Architecture Overview
User Space
┌────────────────────────────────────────────────────────────────┐
│ open() / read() / write() / fsync() / rename() │
└─────────────────────────────┬──────────────────────────────────┘
│ syscall
┌─────────────────────────────▼──────────────────────────────────┐
│ VFS Layer │
│ ┌──────────┐ ┌──────────┐ ┌──────────┐ ┌──────────────┐ │
│ │ superblock│ │ inode │ │ dentry │ │ file (fd) │ │
│ │ operations│ │ operations│ │ cache │ │ operations │ │
│ └──────────┘ └──────────┘ └──────────┘ └──────────────┘ │
└──────────────────────────────────────────────────────────────┬─┘
┌──────────────┬──────────┴─────────┐
┌───────▼────┐ ┌──────▼──────┐ ┌─────────▼─────┐
│ ext4 │ │ XFS │ │ Btrfs │
│ journaling │ │ journaling │ │ CoW b-tree │
└───────┬────┘ └──────┬──────┘ └─────────┬─────┘
└──────────────┴──────────────────┬─┘
│
┌──────────────────────────────────────────────────────▼─────────┐
│ Page Cache │
│ address_space: radix tree of struct page (4 KB) │
│ writeback: pdflush → per-BDI flusher threads │
└──────────────────────────────────────────────────────┬──────────┘
│
┌──────────────────────────────────────────────────────▼──────────┐
│ Block Layer │
└─────────────────────────────────────────────────────────────────┘
Special Filesystems:
procfs (kernel state) ─ sysfs (device model) ─ tmpfs (RAM) ─ FUSE (user)
Key Concepts
- VFS (Virtual Filesystem Switch): An abstraction layer that provides a uniform interface for all filesystem types, enabling system calls like open() to work without knowing the underlying filesystem.
- Inode: The fundamental metadata object: file type, permissions, timestamps, size, and block/extent pointers. Does not store the filename.

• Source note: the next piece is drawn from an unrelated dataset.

-- ==== Sys2Proof/Laws/State.lean ====
section
/-! SUPPORT. What each update of the state leaves as it was, field by field. -/

namespace Sys2Proof.Machine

- Dentry (Directory Entry): Maps a name to an inode; cached in the dentry cache (dcache) for fast path lookups.
- Superblock: Per-filesystem metadata: block size, block count, free block bitmap, inode table location, journal location.

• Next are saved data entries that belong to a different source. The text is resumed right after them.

theorem State.wr_pasteTest (h : Wr k s₀ s) (st : Nat) : Wr k s₀ (s.pasteTest st) := by
  unfold State.pasteTest
  try dsimp only
  repeat' first
      | with_reducible assumption
      | split
      | with_reducible apply State.wr_firePaste
      | (intro x; exact ⟨rfl, rfl, rfl, rfl, fun _ => ⟨rfl, rfl, rfl⟩⟩)
      | (intro x; exact ⟨rfl, rfl, rfl, rfl, fun hlt => absurd hlt (by omega)⟩)
      | (intro x; refine ⟨fun _ => ?_, fun _ => ?_⟩ <;> first | omega | ((repeat' apply And.intro) <;> rfl))
      | (intro x; exact .inr ⟨rfl, .inl (Nat.le_refl _)⟩)
      | (intro x; rfl)
      | (intro x; exact Stand.same_withArm x _ _ rfl rfl)
      | exact Job.splices_same
      | exact Job.breaks_same
      | exact Job.chargeConsumed_same _ _
      | (intro j; exact ⟨rfl, id, fun _ => ⟨rfl, rfl, rfl⟩⟩)
      | (intro j; exact ⟨rfl, id, fun hlt => absurd hlt (by omega)⟩)
      | (intro x; exact ⟨fun b => b, fun _ => ⟨rfl, rfl, rfl, rfl, rfl⟩⟩)
      | omega

theorem State.wr_standbySample (h : Wr k s₀ s) (st vs : Nat) : Wr k s₀ (s.standbySample st vs) := by
  unfold State.standbySample
  try dsimp only
  repeat' first
      | with_reducible assumption
      | split
      | with_reducible apply State.wr_modStand
      | with_reducible apply State.wr_pasteTest
      | with_reducible apply State.wr_lateTest
      | (intro x; exact ⟨rfl, rfl, rfl, rfl, fun _ => ⟨rfl, rfl, rfl⟩⟩)
      | (intro x; exact ⟨rfl, rfl, rfl, rfl, fun hlt => absurd hlt (by omega)⟩)
      | (intro x; refine ⟨fun _ => ?_, fun _ => ?_⟩ <;> first | omega | ((repeat' apply And.intro) <;> rfl))
      | (intro x; exact .inr ⟨rfl, .inl (Nat.le_refl _)⟩)
      | (intro x; rfl)
      | (intro x; exact Stand.same_withArm x _ _ rfl rfl)
      | exact Job.splices_same
      | exact Job.breaks_same
      | exact Job.chargeConsumed_same _ _
      | (intro j; exact ⟨rfl, id, fun _ => ⟨rfl, rfl, rfl⟩⟩)
      | (intro j; exact ⟨rfl, id, fun hlt => absurd hlt (by omega)⟩)
      | (intro x; exact ⟨fun b => b, fun _ => ⟨rfl, rfl, rfl, rfl, rfl⟩⟩)
      | exact fun _ h => h
      | omega

theorem State.wr_seedDiameter (h : Wr k s₀ s) (hk : 1 ≤ k) (st n : Nat) : Wr k s₀ (s.seedDiameter st n) := by
  unfold State.seedDiameter
  try dsimp only
  repeat' first
      | with_reducible assumption
      | split
      | with_reducible apply State.wr_modStand
      | (intro x; exact ⟨rfl, rfl, rfl, rfl, fun _ => ⟨rfl, rfl, rfl⟩⟩)
      | (intro x; exact ⟨rfl, rfl, rfl, rfl, fun hlt => absurd hlt (by omega)⟩)
      | (intro x; refine ⟨fun _ => ?_, fun _ => ?_⟩ <;> first | omega | ((repeat' apply And.intro) <;> rfl))
      | (intro x; exact .inr ⟨rfl, .inl (Nat.le_refl _)⟩)
      | (intro x; rfl)
      | (intro x; exact Stand.same_withArm x _ _ rfl rfl)
      | exact Job.splices_same
      | exact Job.breaks_same
      | exact Job.chargeConsumed_same _ _
      | (intro j; exact ⟨rfl, id, fun _ => ⟨rfl, rfl, rfl⟩⟩)
      | (intro j; exact ⟨rfl, id, fun hlt => absurd hlt (by omega)⟩)
      | (intro x; exact ⟨fun b => b, fun _ => ⟨rfl, rfl, rfl, rfl, rfl⟩⟩)
      | exact fun _ h => h
      | omega

theorem State.wr_afterStart (h : Wr k s₀ s) (hk : 1 ≤ k) (st : Nat) : Wr k s₀ (s.afterStart st) := by
  unfold State.afterStart
  try dsimp only
  repeat' first
      | with_reducible assumption
      | split
      | with_reducible apply State.wr_writeTs
      | with_reducible apply State.wr_handTs
      | with_reducible apply State.wr_restartMark
      | with_reducible apply State.wr_tryArm
      | (intro x; exact ⟨rfl, rfl, rfl, rfl, fun _ => ⟨rfl, rfl, rfl⟩⟩)
      | (intro x; exact ⟨rfl, rfl, rfl, rfl, fun hlt => absurd hlt (by omega)⟩)
      | (intro x; refine ⟨fun _ => ?_, fun _ => ?_⟩ <;> first | omega | ((repeat' apply And.intro) <;> rfl))
      | (intro x; exact .inr ⟨rfl, .inl (Nat.le_refl _)⟩)
      | (intro x; rfl)
      | (intro x; exact Stand.same_withArm x _ _ rfl rfl)
      | exact Job.splices_same
      | exact Job.breaks_same
      | exact Job.chargeConsumed_same _ _
      | (intro j; exact ⟨rfl, id, fun _ => ⟨rfl, rfl, rfl⟩⟩)
      | (intro j; exact ⟨rfl, id, fun hlt => absurd hlt (by omega)⟩)
      | (intro x; exact ⟨fun b => b, fun _ => ⟨rfl, rfl, rfl, rfl, rfl⟩⟩)
      | omega

/-- Beside a READY arm the ACTIVE arm of a stand is the other one. -/
theorem Stand.active_ready (x : Stand) {a b : Arm} (ha : x.active = some a) (hb : x.armIn .ready = some b) : b.other = a := by
  unfold Stand.active Stand.armIn at *
  cases a <;> cases b <;> simp_all [Arm.other] <;> grind

theorem State.expire_arm' (s : State) (n st : Nat) (df : Option Nat) {a b : Arm} (h : b.other = a) :
    (((s.expire n st a df).stand st).arm b.other).state ≠ .active := by
  rw [h]
  exact State.expire_arm s n st a df

/-- A stand without an ACTIVE arm. -/
theorem Stand.inactive (x : Stand) (a : Arm) (h : x.active = none) : (x.arm a).state ≠ .active := by
  unfold Stand.active Stand.armIn at h
  cases a <;> grind [Stand.arm]

theorem State.wr_splice (h : Wr k s₀ s) (hk : 2 ≤ k) (st : Nat) : Wr k s₀ (s.splice st) := by
  unfold State.splice
  try dsimp only
  repeat' first
      | with_reducible assumption
      | split
      | with_reducible apply State.wr_modStand
      | with_reducible apply State.wr_dropPasteDrive
      | with_reducible apply State.wr_startMove
      | with_reducible apply State.wr_expire
      | with_reducible apply State.wr_spliceEvent
      | with_reducible apply State.wr_seedDiameter
      | with_reducible apply State.wr_afterStart
      | (intro x; exact ⟨rfl, rfl, rfl, rfl, fun _ => ⟨rfl, rfl, rfl⟩⟩)
      | (intro x; exact ⟨rfl, rfl, rfl, rfl, fun hlt => absurd hlt (by omega)⟩)
      | (intro x; refine ⟨fun _ => ?_, fun _ => ?_⟩ <;> first | omega | ((repeat' apply And.intro) <;> rfl))
      | (intro x; exact .inr ⟨rfl, .inl (Nat.le_refl _)⟩)
      | (intro x; rfl)
      | (intro x; exact Stand.same_withArm x _ _ rfl rfl)
      | exact Job.splices_same
      | exact Job.breaks_same
      | exact Job.chargeConsumed_same _ _
      | (intro j; exact ⟨rfl, id, fun _ => ⟨rfl, rfl, rfl⟩⟩)
      | (intro j; exact ⟨rfl, id, fun hlt => absurd hlt (by omega)⟩)
      | (intro x; exact ⟨fun b => b, fun _ => ⟨rfl, rfl, rfl, rfl, rfl⟩⟩)
      | exact fun _ h => h
      | exact State.expire_arm' _ _ _ _ (Stand.active_ready _ (by assumption) (by assumption))
      | omega

theorem State.wr_firstStart (h : Wr k s₀ s) (hk : 1 ≤ k) (st : Nat) : Wr k s₀ (s.firstStart st) := by
  unfold State.firstStart
  try dsimp only
  repeat' first
      | with_reducible assumption
      | split
      | with_reducible apply State.wr_modStand
      | with_reducible apply State.wr_startMove
      | with_reducible apply State.wr_seedDiameter
      | with_reducible apply State.wr_afterStart
      | (intro x; exact ⟨rfl, rfl, rfl, rfl, fun _ => ⟨rfl, rfl, rfl⟩⟩)
      | (intro x; exact ⟨rfl, rfl, rfl, rfl, fun hlt => absurd hlt (by omega)⟩)
      | (intro x; refine ⟨fun _ => ?_, fun _ => ?_⟩ <;> first | omega | ((repeat' apply And.intro) <;> rfl))
      | (intro x; exact .inr ⟨rfl, .inl (Nat.le_refl _)⟩)
      | (intro x; rfl)
      | (intro x; exact Stand.same_withArm x _ _ rfl rfl)
      | exact Job.splices_same
      | exact Job.breaks_same
      | exact Job.chargeConsumed_same _ _
      | (intro j; exact ⟨rfl, id, fun _ => ⟨rfl, rfl, rfl⟩⟩)
      | (intro j; exact ⟨rfl, id, fun hlt => absurd hlt (by omega)⟩)
      | (intro x; exact ⟨fun b => b, fun _ => ⟨rfl, rfl, rfl, rfl, rfl⟩⟩)
      | exact fun _ h => h
      | exact Stand.inactive _ _ (by assumption)
      | omega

- Extent: A contiguous run of blocks described by (start_block, length); more efficient than per-block maps for large files.

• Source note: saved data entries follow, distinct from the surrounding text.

theorem State.wr_placeLink (h : Wr k s₀ s) (n : Nat) (r : Roll) : Wr k s₀ (s.placeLink n r) := by
  unfold State.placeLink
  try dsimp only
  repeat' first
      | with_reducible assumption
      | split
      | with_reducible apply State.wr_modRoll
      | with_reducible apply State.wr_unlink
      | with_reducible apply State.wr_freeOrder
      | with_reducible apply State.wr_abortPlaced
      | (intro x; exact ⟨rfl, rfl, rfl, rfl, fun _ => ⟨rfl, rfl, rfl⟩⟩)
      | (intro x; exact ⟨rfl, rfl, rfl, rfl, fun hlt => absurd hlt (by omega)⟩)
      | (intro x; refine ⟨fun _ => ?_, fun _ => ?_⟩ <;> first | omega | ((repeat' apply And.intro) <;> rfl))
      | (intro x; exact .inr ⟨rfl, .inl (Nat.le_refl _)⟩)
      | (intro x; rfl)
      | (intro x; exact Stand.same_withArm x _ _ rfl rfl)
      | exact Job.splices_same
      | exact Job.breaks_same
      | exact Job.chargeConsumed_same _ _
      | (intro j; exact ⟨rfl, id, fun _ => ⟨rfl, rfl, rfl⟩⟩)
      | (intro j; exact ⟨rfl, id, fun hlt => absurd hlt (by omega)⟩)
      | (intro x; exact ⟨fun b => b, fun _ => ⟨rfl, rfl, rfl, rfl, rfl⟩⟩)
      | (intro x; exact ⟨fun b => ⟨by omega, by (try split) <;> simp_all [Station.bounded], b.2.2⟩, fun hlt => absurd hlt (by omega)⟩)
      | omega

theorem State.bay_removeFromPlace (n b : Nat) (r : Roll) :
    ((s.removeFromPlace n r).bay b).stack.length ≤ (s.bay b).stack.length ∧ ((s.removeFromPlace n r).bay b).limit = (s.bay b).limit := by
  unfold State.removeFromPlace
  split
  · exact ⟨Nat.le_refl _, rfl⟩
  · next c _ _ =>
    unfold State.leaveBay State.modBay
    have hr : ∀ (rs : List Nat) (i : Nat) (t : State), (State.relevel c i rs t).bays = t.bays := by
      intro rs
      induction rs with
      | nil => intro i t; rfl
      | cons x rs ih => intro i t; unfold State.relevel; rw [ih]; simp
    have hb : ∀ t : State, ((State.relevel c 1 ((s.bay c).stack.erase n) t).notice).bay b = t.bay b := by
      intro t; unfold State.bay; show Tbl.get (State.relevel c 1 _ t).bays b _ = _; rw [hr]
    rw [hb]
    unfold State.bay State.setBay
    simp only [Tbl.get_set]
    split
    · next e => subst e; exact ⟨List.length_erase_le, rfl⟩
    · exact ⟨Nat.le_refl _, rfl⟩
  · exact ⟨Nat.le_refl _, rfl⟩
  · exact ⟨Nat.le_refl _, rfl⟩

theorem State.wr_place (h : Wr k s₀ s) (hk : 4 ≤ k) (n : Nat) (r : Roll) (d : PlaceDest) (ha : s.admitsPlace d = true) :
    Wr k s₀ (s.place n r d) := by
  unfold State.place
  extract_lets s1 s2
  have h1 : Wr k s₀ s1 := by
    have g := State.wr_removeFromPlace h (by omega) n r
    dsimp only [s1]
    unfold State.setPlace
    cases d with
    | bay b =>
      refine State.wr_joinBay g (by omega) b n ?_
      have hb := State.bay_removeFromPlace (s := s) n b r
      have ha : s.admitsMove b = true := ha
      unfold State.admitsMove at ha
      rw [Bool.and_eq_true, Bool.and_eq_true, decide_eq_true_eq] at ha
      have := ha.1.2
      unfold State.effectiveHeight at this
      omega
    | arm st a =>
      cases a with
      | some a => exact State.wr_stage g (by omega) n st a
      | none => exact g
  have h2 : Wr k s₀ s2 := State.wr_modRoll h1 _ _ fun _ => ⟨rfl, rfl, rfl, rfl, fun _ => ⟨rfl, rfl, rfl⟩⟩
  exact State.wr_reviewStand (State.wr_placeLink h2 n r) r.stand

theorem State.wr_placeRequest (h : Wr k s₀ s) (hk : 4 ≤ k) (r : RollRef) (d : PlaceDest) : Wr k s₀ (s.placeRequest r d).state := by
  unfold State.placeRequest
  split
  · split
    · split
      · exact h
      · split
        · next hc =>
          rw [Bool.and_eq_true] at hc
          exact State.wr_place h hk _ _ d hc.2
        · exact h
    · exact h
  · exact h

theorem State.wr_readBay (h : Wr k s₀ s) (_hk : 4 ≤ k) (b : Nat) : Wr k s₀ (s.readBay b).state := by
  unfold State.readBay
  try dsimp only
  repeat' first
      | with_reducible assumption
      | split
      | with_reducible apply State.wr_no
      | with_reducible apply State.wr_okWith
      | (intro x; exact ⟨rfl, rfl, rfl, rfl, fun _ => ⟨rfl, rfl, rfl⟩⟩)
      | (intro x; exact ⟨rfl, rfl, rfl, rfl, fun hlt => absurd hlt (by omega)⟩)
      | (intro x; refine ⟨fun _ => ?_, fun _ => ?_⟩ <;> first | omega | ((repeat' apply And.intro) <;> rfl))
      | (intro x; exact .inr ⟨rfl, .inl (Nat.le_refl _)⟩)
      | (intro x; rfl)
      | (intro x; exact Stand.same_withArm x _ _ rfl rfl)
      | exact Job.splices_same
      | exact Job.breaks_same
      | exact Job.chargeConsumed_same _ _
      | (intro j; exact ⟨rfl, id, fun _ => ⟨rfl, rfl, rfl⟩⟩)
      | (intro j; exact ⟨rfl, id, fun hlt => absurd hlt (by omega)⟩)
      | (intro x; exact ⟨fun b => b, fun _ => ⟨rfl, rfl, rfl, rfl, rfl⟩⟩)
      | (intro x; exact ⟨fun b => ⟨by omega, by (try split) <;> simp_all [Station.bounded], b.2.2⟩, fun hlt => absurd hlt (by omega)⟩)
      | omega

theorem State.wr_readNextHeld (h : Wr k s₀ s) (_hk : 4 ≤ k) (b : Nat) : Wr k s₀ (s.readNextHeld b).state := by
  unfold State.readNextHeld
  try dsimp only
  repeat' first
      | with_reducible assumption
      | split
      | with_reducible apply State.wr_ok
      | with_reducible apply State.wr_no
      | with_reducible apply State.wr_okWith
      | with_reducible apply State.wr_ok
      | (intro x; exact ⟨rfl, rfl, rfl, rfl, fun _ => ⟨rfl, rfl, rfl⟩⟩)
      | (intro x; exact ⟨rfl, rfl, rfl, rfl, fun hlt => absurd hlt (by omega)⟩)
      | (intro x; refine ⟨fun _ => ?_, fun _ => ?_⟩ <;> first | omega | ((repeat' apply And.intro) <;> rfl))
      | (intro x; exact .inr ⟨rfl, .inl (Nat.le_refl _)⟩)
      | (intro x; rfl)
      | (intro x; exact Stand.same_withArm x _ _ rfl rfl)
      | exact Job.splices_same
      | exact Job.breaks_same
      | exact Job.chargeConsumed_same _ _
      | (intro j; exact ⟨rfl, id, fun _ => ⟨rfl, rfl, rfl⟩⟩)
      | (intro j; exact ⟨rfl, id, fun hlt => absurd hlt (by omega)⟩)
      | (intro x; exact ⟨fun b => b, fun _ => ⟨rfl, rfl, rfl, rfl, rfl⟩⟩)
      | (intro x; exact ⟨fun b => ⟨by omega, by (try split) <;> simp_all [Station.bounded], b.2.2⟩, fun hlt => absurd hlt (by omega)⟩)
      | omega

theorem State.wr_setBayRequest (h : Wr k s₀ s) (hk : 4 ≤ k) (b limit aisle : Nat) (x : Option HoldSetting) :
    Wr k s₀ (s.setBayRequest b limit aisle x).state := by
  unfold State.setBayRequest
  extract_lets x0 _ changed _ t
  split
  · next ha =>
    split
    · exact h
    · next hc =>
      split
      · exact h
      · have g : Wr k s₀ t := by
          refine h.bay (by omega) ?_
          by_cases hl : (s.bay b).limit = limit
          · exact .inr ⟨hl.symm, .inl (Nat.le_refl _)⟩
          · have hch : changed = true := by
              show ((_ != _) || _) = true
              rw [Bool.or_eq_true]
              exact .inl (by simpa using hl)
            have hu : s.bayInUse b = false := by simpa [hch] using hc
            simp only [State.bayInUse, Bool.or_eq_false_iff, Bool.not_eq_false', List.isEmpty_iff] at hu
            simp only [State.setBayArgs, Bool.and_eq_true, decide_eq_true_eq] at ha
            refine .inl ⟨?_, ha.1.1.2.2⟩
            show (s.bay b).stack.length ≤ _
            rw [hu.1.1.1]
            exact Nat.zero_le _
        split
        · exact State.wr_notice g
        · exact g
  · exact h

theorem State.wr_releaseBayRequest (h : Wr k s₀ s) (hk : 4 ≤ k) (b : Nat) : Wr k s₀ (s.releaseBayRequest b).state := by
  unfold State.releaseBayRequest
  try dsimp only
  repeat' first
      | with_reducible assumption
      | (intro n t ht)
      | split
      | with_reducible apply State.wr_modRoll
      | with_reducible apply State.wr_modBay
      | with_reducible apply State.wr_notice
      | with_reducible apply State.wr_each
      | with_reducible apply State.wr_ok
      | with_reducible apply State.wr_no
      | with_reducible apply State.wr_ok
      | (intro x; exact ⟨rfl, rfl, rfl, rfl, fun _ => ⟨rfl, rfl, rfl⟩⟩)
      | (intro x; exact ⟨rfl, rfl, rfl, rfl, fun hlt => absurd hlt (by omega)⟩)
      | (intro x; refine ⟨fun _ => ?_, fun _ => ?_⟩ <;> first | omega | ((repeat' apply And.intro) <;> rfl))
      | (intro x; exact .inr ⟨rfl, .inl (Nat.le_refl _)⟩)
      | (intro x; rfl)
      | (intro x; exact Stand.same_withArm x _ _ rfl rfl)
      | exact Job.splices_same
      | exact Job.breaks_same
      | exact Job.chargeConsumed_same _ _
      | (intro j; exact ⟨rfl, id, fun _ => ⟨rfl, rfl, rfl⟩⟩)
      | (intro j; exact ⟨rfl, id, fun hlt => absurd hlt (by omega)⟩)
      | (intro x; exact ⟨fun b => b, fun _ => ⟨rfl, rfl, rfl, rfl, rfl⟩⟩)
      | (intro x; exact ⟨fun b => ⟨by omega, by (try split) <;> simp_all [Station.bounded], b.2.2⟩, fun hlt => absurd hlt (by omega)⟩)
      | (intro r; unfold Roll.unheld; split <;> exact ⟨rfl, rfl, rfl, rfl, fun _ => ⟨rfl, rfl, rfl⟩⟩)
      | omega

theorem State.wr_releaseTop (h : Wr k s₀ s) (b : Nat) : Wr k s₀ (s.releaseTop b) := by
  unfold State.releaseTop
  try dsimp only
  repeat' first
      | with_reducible assumption
      | split
      | with_reducible apply State.wr_returnToPending
      | (intro x; exact ⟨rfl, rfl, rfl, rfl, fun _ => ⟨rfl, rfl, rfl⟩⟩)
      | (intro x; exact ⟨rfl, rfl, rfl, rfl, fun hlt => absurd hlt (by omega)⟩)
      | (intro x; refine ⟨fun _ => ?_, fun _ => ?_⟩ <;> first | omega | ((repeat' apply And.intro) <;> rfl))
      | (intro x; exact .inr ⟨rfl, .inl (Nat.le_refl _)⟩)
      | (intro x; rfl)
      | (intro x; exact Stand.same_withArm x _ _ rfl rfl)
      | exact Job.splices_same
      | exact Job.breaks_same
      | exact Job.chargeConsumed_same _ _
      | (intro j; exact ⟨rfl, id, fun _ => ⟨rfl, rfl, rfl⟩⟩)
      | (intro j; exact ⟨rfl, id, fun hlt => absurd hlt (by omega)⟩)
      | (intro x; exact ⟨fun b => b, fun _ => ⟨rfl, rfl, rfl, rfl, rfl⟩⟩)
      | (intro x; exact ⟨fun b => ⟨by omega, by (try split) <;> simp_all [Station.bounded], b.2.2⟩, fun hlt => absurd hlt (by omega)⟩)
      | omega

theorem State.wr_rerouteFrom (h : Wr k s₀ s) (n : Nat) : Wr k s₀ (s.rerouteFrom n) := by
  unfold State.rerouteFrom
  try dsimp only
  repeat' first
      | with_reducible assumption
      | split
      | with_reducible apply State.wr_withdrawBay
      | with_reducible apply State.wr_redirect
      | (intro x; exact ⟨rfl, rfl, rfl, rfl, fun _ => ⟨rfl, rfl, rfl⟩⟩)
      | (intro x; exact ⟨rfl, rfl, rfl, rfl, fun hlt => absurd hlt (by omega)⟩)
      | (intro x; refine ⟨fun _ => ?_, fun _ => ?_⟩ <;> first | omega | ((repeat' apply And.intro) <;> rfl))
      | (intro x; exact .inr ⟨rfl, .inl (Nat.le_refl _)⟩)
      | (intro x; rfl)
      | (intro x; exact Stand.same_withArm x _ _ rfl rfl)
      | exact Job.splices_same
      | exact Job.breaks_same
      | exact Job.chargeConsumed_same _ _
      | (intro j; exact ⟨rfl, id, fun _ => ⟨rfl, rfl, rfl⟩⟩)
      | (intro j; exact ⟨rfl, id, fun hlt => absurd hlt (by omega)⟩)
      | (intro x; exact ⟨fun b => b, fun _ => ⟨rfl, rfl, rfl, rfl, rfl⟩⟩)
      | (intro x; exact ⟨fun b => ⟨by omega, by (try split) <;> simp_all [Station.bounded], b.2.2⟩, fun hlt => absurd hlt (by omega)⟩)
      | omega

- Journaling: Write-ahead log that records pending metadata changes; ensures that after a crash, the filesystem can replay or discard incomplete operations (never leaving it in an inconsistent state).
- Copy-on-Write (CoW): Instead of modifying data in place, write new data to free blocks and atomically update the tree root; enables snapshots and atomic multi-block updates.
- Log-Structured Filesystem (LFS): All writes (data and metadata) are appended sequentially to a log; old versions accumulate and require cleaning. Ideal for NAND flash write patterns.
- fsync(): Forces all dirty pages and journal entries for a file to durable media before returning; required for crash-consistent application writes.
- rename() atomicity: On POSIX, rename() replacing an existing file is atomic at the directory entry level; widely used for atomic file replacement patterns.
- Page Cache: Kernel-managed cache of file data (4 KB pages in a per-inode radix tree); read()/write() operate on cache; writeback flushes dirty pages.
- Overlay Filesystem: Stacks a read-write upper layer on a read-only lower layer; used by Docker (OverlayFS), live CDs.
- FUSE (Filesystem in Userspace): Allows filesystem implementations in user space via /dev/fuse; each I/O incurs 2 context switches (kernel→user→kernel).
- Distributed Filesystem: Filesystem whose data and metadata span multiple servers; consistency model defines what readers observe after a write.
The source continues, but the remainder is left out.